■ **What to do**
All of the records below need to be copied exactly.

■ **Data for analysis**
theorem witness_LegCloseCloses_batch :
    closing.sched.openLeg = some openLeg ∧
      (∀ e ∈ closing.roster.entries, e.loaded.leg = openLeg.leg → e.st ≠ .pending ∧ e.st ≠ .queued ∧ e.st ≠ .verify) ∧
      (closing.received.closedLeg 3 false).journal.openBatch = some ⟨4, 0, 3, 2, 0⟩ ∧
      (closing.received.closedLeg 3 false).journal.st = .opened := by
  and_intros <;> decide

theorem witness_RouteCloseCloses_batch :
    let s : State := { closing with sched.openLeg := none }
    let v := ((s.received.forceCloseAll.closeOpenLeg).missRoute).endConfirmations (fun _ => true) true
    Listening s ∧ s.sched.openLeg = none ∧ (∀ c ∈ s.pool.cands, c.evaluated.isSome) ∧
      (∀ e ∈ s.roster.entries, e.st ≠ .pending ∧ e.st ≠ .queued ∧ e.st ≠ .verify) ∧
      v.journal.openBatch = some ⟨4, 0, 3, 2, 0⟩ ∧ v.journal.st = .opened :=
  ⟨⟨rfl, rfl, by decide⟩, by and_intros <;> decide⟩

theorem witness_TurnedAway_bodies :
    [0#8] ≠ [] ∧ loading.upload.st = .idle ∧ loading.roster.phase = .loading ∧ idle.roster.phase = .none ∧
      idle.journal.st ≠ .absent ∧ (route .closed .passed threeMeters).roster.phase = .closed ∧
      (atWork threeMeters).roster.phase = .active := by
  decide

theorem witness_HoldExpiryCloses_answered :
    let ev := hearing.evaluate (meter 8350 .heard) cand1 false
    (hearing.offer ev.record (.slot 8350)).1 = .appended ∧
      (({ hearing with journal.st := .full } : State).offer ev.record (.slot 8350)).1 = .refused := by
  decide +kernel

theorem witness_ReadingRecordMade_confirm :
    (windowed .verify 1).st = .verify ∧ (windowed .verify 1).confirm = some ⟨0x0A, 0x40⟩ := by
  decide

theorem witness_LayoutsReadBack_records :
    (reading1 8350 false).intervals.length ≤ 6 ∧ 281474976710655 < 281474976710656 ∧ 16777215 < 16777216 ∧
      (-140 : Int) ≤ -140 ∧ (-20 : Int) ≤ -20 ∧ 7 < 8 ∧ [20, 65535][1]? = some 65535 := by
  decide

/-- Records wait in the journal, the first as given and one behind it; `full` bytes are in the buffer. -/
def waiting (w : WaitEntry) (full : Nat) : State :=
  { hearing with journal.waits := [w, .held miss1], journal.buffer := [List.replicate full 0] }

/-- The evaluated record of a CLOSED candidate of meter 8350. -/
def closed1 (suspect : Bool) : Evaluated := .reading (reading1 8350 suspect) 0 true 66

/-- The CLOSED slot of meter 8350 waits. -/
def slotWaits : State :=
  { waiting (.slot 8350) 0 with pool.cands := [{ cand1 with evaluated := some (closed1 false) }] }

theorem witness_WaitOrderRetriedAndReported_steps :
    (waiting (.held miss1) 0).journal.waits = .held miss1 :: [.held miss1] ∧
      (waiting (.held miss1) 0).waitRecord (.held miss1) = some miss1 ∧
      (waiting (.held miss1) 0).journal.room miss1.bytes.length = .fits ∧
      (waiting (.held miss1) 1007).journal.room miss1.bytes.length = .noBuffer ∧
      ({ waiting (.held miss1) 0 with journal.indexStart := 33 } : State).journal.room miss1.bytes.length = .noSpace ∧
      slotWaits.candOf? 8350 = some { cand1 with evaluated := some (closed1 false) } ∧
      slotWaits.waitRecord (.slot 8350) = some (.reading (reading1 8350 false)) ∧
      slotWaits.waitRecord (.moved (closed1 false)) = some (.reading (reading1 8350 false)) := by
  and_intros <;> decide +kernel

■ **Task result**
theorem witness_LegCloseCloses_batch :
    closing.sched.openLeg = some openLeg ∧
      (∀ e ∈ closing.roster.entries, e.loaded.leg = openLeg.leg → e.st ≠ .pending ∧ e.st ≠ .queued ∧ e.st ≠ .verify) ∧
      (closing.received.closedLeg 3 false).journal.openBatch = some ⟨4, 0, 3, 2, 0⟩ ∧
      (closing.received.closedLeg 3 false).journal.st = .opened := by
  and_intros <;> decide

theorem witness_RouteCloseCloses_batch :
    let s : State := { closing with sched.openLeg := none }
    let v := ((s.received.forceCloseAll.closeOpenLeg).missRoute).endConfirmations (fun _ => true) true
    Listening s ∧ s.sched.openLeg = none ∧ (∀ c ∈ s.pool.cands, c.evaluated.isSome) ∧
      (∀ e ∈ s.roster.entries, e.st ≠ .pending ∧ e.st ≠ .queued ∧ e.st ≠ .verify) ∧
      v.journal.openBatch = some ⟨4, 0, 3, 2, 0⟩ ∧ v.journal.st = .opened :=
  ⟨⟨rfl, rfl, by decide⟩, by and_intros <;> decide⟩

theorem witness_TurnedAway_bodies :
    [0#8] ≠ [] ∧ loading.upload.st = .idle ∧ loading.roster.phase = .loading ∧ idle.roster.phase = .none ∧
      idle.journal.st ≠ .absent ∧ (route .closed .passed threeMeters).roster.phase = .closed ∧
      (atWork threeMeters).roster.phase = .active := by
  decide

theorem witness_HoldExpiryCloses_answered :
    let ev := hearing.evaluate (meter 8350 .heard) cand1 false
    (hearing.offer ev.record (.slot 8350)).1 = .appended ∧
      (({ hearing with journal.st := .full } : State).offer ev.record (.slot 8350)).1 = .refused := by
  decide +kernel

theorem witness_ReadingRecordMade_confirm :
    (windowed .verify 1).st = .verify ∧ (windowed .verify 1).confirm = some ⟨0x0A, 0x40⟩ := by
  decide

theorem witness_LayoutsReadBack_records :
    (reading1 8350 false).intervals.length ≤ 6 ∧ 281474976710655 < 281474976710656 ∧ 16777215 < 16777216 ∧
      (-140 : Int) ≤ -140 ∧ (-20 : Int) ≤ -20 ∧ 7 < 8 ∧ [20, 65535][1]? = some 65535 := by
  decide

/-- Records wait in the journal, the first as given and one behind it; `full` bytes are in the buffer. -/
def waiting (w : WaitEntry) (full : Nat) : State :=
  { hearing with journal.waits := [w, .held miss1], journal.buffer := [List.replicate full 0] }

/-- The evaluated record of a CLOSED candidate of meter 8350. -/
def closed1 (suspect : Bool) : Evaluated := .reading (reading1 8350 suspect) 0 true 66

/-- The CLOSED slot of meter 8350 waits. -/
def slotWaits : State :=
  { waiting (.slot 8350) 0 with pool.cands := [{ cand1 with evaluated := some (closed1 false) }] }

theorem witness_WaitOrderRetriedAndReported_steps :
    (waiting (.held miss1) 0).journal.waits = .held miss1 :: [.held miss1] ∧
      (waiting (.held miss1) 0).waitRecord (.held miss1) = some miss1 ∧
      (waiting (.held miss1) 0).journal.room miss1.bytes.length = .fits ∧
      (waiting (.held miss1) 1007).journal.room miss1.bytes.length = .noBuffer ∧
      ({ waiting (.held miss1) 0 with journal.indexStart := 33 } : State).journal.room miss1.bytes.length = .noSpace ∧
      slotWaits.candOf? 8350 = some { cand1 with evaluated := some (closed1 false) } ∧
      slotWaits.waitRecord (.slot 8350) = some (.reading (reading1 8350 false)) ∧
      slotWaits.waitRecord (.moved (closed1 false)) = some (.reading (reading1 8350 false)) := by
  and_intros <;> decide +kernel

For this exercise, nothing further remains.